Das condenações computadas, 38,1% se referem a casos de improbidade administrativa, ou seja, situações em que moralidade pública foi transformada em simples ornamento de decoração para a festa do ilícito enriquecimento pessoal, direto ou indireto. 


Em outras palavras, a lei, que deve ser alta e cogente, foi colocada de joelhos, humilhada em sua forma, subjugada em seu conteúdo. Por que e para quê?


Ora, não se trata apenas de uma crença na impunidade de políticos que pensam que são deuses; a origem do problema é outra e mais profunda. O fato é que inexiste política digna com partidos frágeis.

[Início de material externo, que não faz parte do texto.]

-- ==== Sys2Proof/Tests/Slice0.lean ====
section
/-! SUPPORT. The model's own tests, and for every statement with hypotheses a state and operands that meet them.
Expected values come from spec/95_test_vectors.md and from the worked examples of the rules. -/

namespace Sys2Proof.Tests

open Sys2Proof.Machine

/-! ### Blocks and states the tests use -/

/-- The bytes of a list of words, big-endian. -/
def wordBytes (S : List Word) : List Byte :=
  S.flatMap be32

/-- V1, the padded empty message (spec/95_test_vectors.md section 3). -/
def v1Block : Block :=
  wordBytes (0x80000000 :: List.replicate 15 0)

/-- V2, the padded message "abc". -/
def v2Block : Block :=
  wordBytes (0x61626380 :: (List.replicate 14 0 ++ [0x18]))

/-- VZ, all zero. -/
def vzBlock : Block :=
  List.replicate 64 0

/-- The start state of the programs of spec/95_test_vectors.md section 8: `H1 = 11111111 x5`, `H2 = 22222222 x8`, idle. -/
def start : State where
  h1 := Vector.replicate 5 0x11111111
  h2 := Vector.replicate 8 0x22222222
  v1 := ⟨0, 0, 0, 0, 0⟩
  v2 := ⟨0, 0, 0, 0, 0, 0, 0, 0⟩
  w1 := Vector.replicate 80 0
  w2 := Vector.replicate 64 0
  busy := false
  alg := .sha1
  phase := .awaitingBlock
  j := 0
  blocks := []
  port := []
  responses := []
  resets := []
  grain := .command
  draws := 7

/-- `start` with frames at the port. -/
def offering (Fs : List Frame) : State :=
  { start with port := Fs }

/-- `start` in the middle of a `COMP`. -/
def running (c : Alg) (p : Phase) (j : Nat) (Bs : List Block) : State :=
  { start with busy := true, alg := c, phase := p, j := j, blocks := Bs }

/-- The fields of an outcome a test looks at: `H1`, `H2` and the responses. -/
def seen : Host.Outcome State Fault Refusal → Option (Vector Word 5 × Vector Word 8 × List Frame)
  | .next t => some (t.h1, t.h2, t.responses)
  | .fault _ => none
  | .refused _ => none

/-- `H1` after a step that takes the frame `F`. -/
def h1After (s : State) (F : Frame) : Option (List Word) :=
  match step { s with port := [F] } with
  | .next t => some t.h1.toList
  | .fault _ => none
  | .refused _ => none

/-- `H2` after a step that takes the frame `F`. -/
def h2After (s : State) (F : Frame) : Option (List Word) :=
  match step { s with port := [F] } with
  | .next t => some t.h2.toList
  | .fault _ => none
  | .refused _ => none

/-! ### WellFormed refuses ill-formed operands -/

theorem test_wellFormed_sha1Ldst_short : wellFormed (.sha1Ldst [1, 2, 3, 4]) = false := by decide
theorem test_wellFormed_sha1Ldst_long : wellFormed (.sha1Ldst [1, 2, 3, 4, 5, 6, 7, 8]) = false := by decide
theorem test_wellFormed_sha256Ldst_short : wellFormed (.sha256Ldst [1, 2, 3, 4, 5]) = false := by decide
theorem test_wellFormed_sha1Comp_short_block : wellFormed (.sha1Comp [vzBlock, List.replicate 63 0]) = false := by decide
theorem test_wellFormed_sha256Comp_long_block : wellFormed (.sha256Comp [List.replicate 65 0]) = false := by decide
theorem test_wellFormed_accepts :
    wellFormed (.sha1Ldst [1, 2, 3, 4, 5]) = true ∧ wellFormed (.sha256Comp [vzBlock, vzBlock]) = true ∧
      wellFormed (.sha1Comp []) = true ∧ wellFormed .sha256Rdst = true := by decide

/-! ### Decoding, from the frames of spec/30_encoding.md and section 7 of the vectors -/

theorem test_decode_sha1Init : decode [0b00010000] = .ok .sha1Init := by decide
theorem test_decode_sha1Ldst :
    decode [0b00010001, 0, 0, 0, 0, 0, 0, 0, 1, 0x80, 0, 0, 0, 0xff, 0xff, 0xff, 0xff, 0xde, 0xad, 0xbe, 0xef] =
      .ok (.sha1Ldst [0x00000000, 0x00000001, 0x80000000, 0xffffffff, 0xdeadbeef]) := by decide
theorem test_decode_sha1Comp : decode (0b00010010 :: (v2Block ++ vzBlock)) = .ok (.sha1Comp [v2Block, vzBlock]) := by
  decide +kernel
theorem test_decode_sha1Rdst : decode [0b00010011] = .ok .sha1Rdst := by decide
theorem test_decode_sha256Init : decode [0b00100000] = .ok .sha256Init := by decide
theorem test_decode_sha256Ldst :
    decode (0b00100001 :: [0, 0, 0, 0, 0x11, 0x11, 0x11, 0x11, 0x22, 0x22, 0x22, 0x22, 0x33, 0x33, 0x33, 0x33,
      0x44, 0x44, 0x44, 0x44, 0x55, 0x55, 0x55, 0x55, 0x66, 0x66, 0x66, 0x66, 0x77, 0x77, 0x77, 0x78]) =
      .ok (.sha256Ldst [0, 0x11111111, 0x22222222, 0x33333333, 0x44444444, 0x55555555, 0x66666666, 0x77777778]) := by decide
theorem test_decode_sha256Comp : decode (0b00100010 :: v1Block) = .ok (.sha256Comp [v1Block]) := by decide +kernel
theorem test_decode_sha256Rdst : decode [0b00100011] = .ok .sha256Rdst := by decide
/-- The opcode is looked at before the length (R178). -/
theorem test_decode_checks_opcode_first : decode (0x02 :: vzBlock) = .rejected .illegal ∧ decode [0x14, 0] = .rejected .illegal ∧
    decode [0x30] = .rejected .illegal ∧ decode [0xff, 1, 2, 3] = .rejected .illegal ∧ decode [0x00] = .rejected .illegal := by
  decide
theorem test_tableWord_past_the_map : decodeTableWord 8 0x14 = none ∧ decodeTableWord 8 0x00 = none := by decide

/-! ### Primitives at the values of section 4 of the vectors -/

theorem test_rotates : rotl 0x12345678 5 = 0x468ACF02 ∧ rotl 0x80000001 1 = 3 ∧ rotr 0x12345678 25 = 0x1A2B3C09 ∧
    rotr 0x00000001 1 = 0x80000000 ∧ shr 0x80000000 3 = 0x10000000 := by decide
theorem test_roundFunctions : ch 0xF0F0F0F0 0xAAAAAAAA 0x55555555 = 0xA5A5A5A5 ∧
    parity 0xEFCDAB89 0x98BADCFE 0x10325476 = 0x67452301 ∧ maj 0x6A09E667 0xBB67AE85 0x3C6EF372 = 0x3A6FE667 := by decide
theorem test_sigmas : bigSigma0 0x6A09E667 = 0xCE20B47E ∧ bigSigma1 0x510E527F = 0x3587272B ∧
    smallSigma0 0x12345678 = 0xE7FCE6EE ∧ smallSigma1 0x12345678 = 0xA1F78649 := by decide
theorem test_stage_borders :
    [0, 19, 20, 39, 40, 59, 60, 79].map stageConstant =
      [0x5A827999, 0x5A827999, 0x6ED9EBA1, 0x6ED9EBA1, 0x8F1BBCDC, 0x8F1BBCDC, 0xCA62C1D6, 0xCA62C1D6] ∧
    [0, 19, 20, 39, 40, 59, 60, 79].map (fun t => f1 t 0xF0F0F0F0 0xAAAAAAAA 0x55555555) =
      [0xA5A5A5A5, 0xA5A5A5A5, 0x0F0F0F0F, 0x0F0F0F0F, 0xF0F0F0F0, 0xF0F0F0F0, 0x0F0F0F0F, 0x0F0F0F0F] := by decide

A tibieza partidária é a raiz da corrupção. 


Se as agremiações políticas fossem instituições sérias, com princípios firmes, programas definidos e com uma visão comprometida de bem-comum, bem saberiam que tais desideratos públicos somente podem ser alcançados com homens e mulheres fielmente engajados em tal linha de ação. 


Ocorre que a vocação política foi substituída pelo profissionalismo de interesses que veio a transformar o jogo do poder em um lucrativo negócio em favor de maiorias parlamentares eventuais. 


E aí, vale tudo e mais um pouco: alianças espúrias, favorecimentos, fraudes, mentiras e a mais absoluta falta de vergonha na cara. Infelizmente, isso só é possível porque os partidos abandonaram seu papel fundamental de filtrar a honra dos aspirantes à vida pública; hoje em dia, o que importa é apenas a capacidade do camarada atrair dinheiro e, com isso, patrocinar o espetáculo da busca desenfreada por votos. 


E, nesse teatro do poder, o ocaso político brasileiro é resultado direto e imediato do empobrecimento institucional dos partidos.


Por outro lado, não há dúvida de que a publicidade das cassações é um sinal de que o sistema está a se depurar. Se a desonestidade é lamentável, seria muito pior se o pus da infecção ficasse instalado, irradiando suas consequências deletérias. 


É claro que mudanças ainda haverão de ocorrer, especialmente no que tange ao sistema recursal que permite ao acusado subverter as instituições processuais para ganhar tempo e ficar no poder no curso do processo. 


Para tanto, talvez seja preciso garantir, após o julgamento de 2º grau, o imediato cumprimento das decisões; assim fazendo, prestigiaríamos o judicioso trabalho das Cortes ordinárias e evitaríamos que o hiato intertemporal servisse de prêmio à protelação e à chicana processual. 


Em outras palavras, se não quisermos reduzir os recursos, em face dos riscos potenciais de lesão à ampla defesa, será preciso garantir a eficácia das decisões dos juízes de origem que, após o conhecimento dos fatos e das provas, firmaram soberanamente sua convicção.


Aliás, será que uma decisão condenatória, confirmada pelo órgão colegiado respectivo, não geraria uma firme presunção de que a improbidade existiu e que deve ser exemplarmente punida? 


Até que o ponto, portanto, o imediato afastamento do cargo não seria a medida que melhor preservaria o interesse público da moralidade e o próprio interesse privado do acusado, que teve oportunidade de defesa e viu sua tese ruir duplamente? 


Não seria esse o melhor equilíbrio normativo constitucional? Primeiro, enalteceríamos a presunção de inocência; depois, a dignidade das decisões da Justiça. Afinal, se não pode ser considerado culpado até o trânsito em julgado, também não se pode dizer que o já condenado em duplo grau seja um anjo e que as decisões já proferidas sejam um nada. Ou será que pode?


Olha, no Brasil de hoje, pode tudo. E, quando tudo pode, não se pode esperar muita coisa.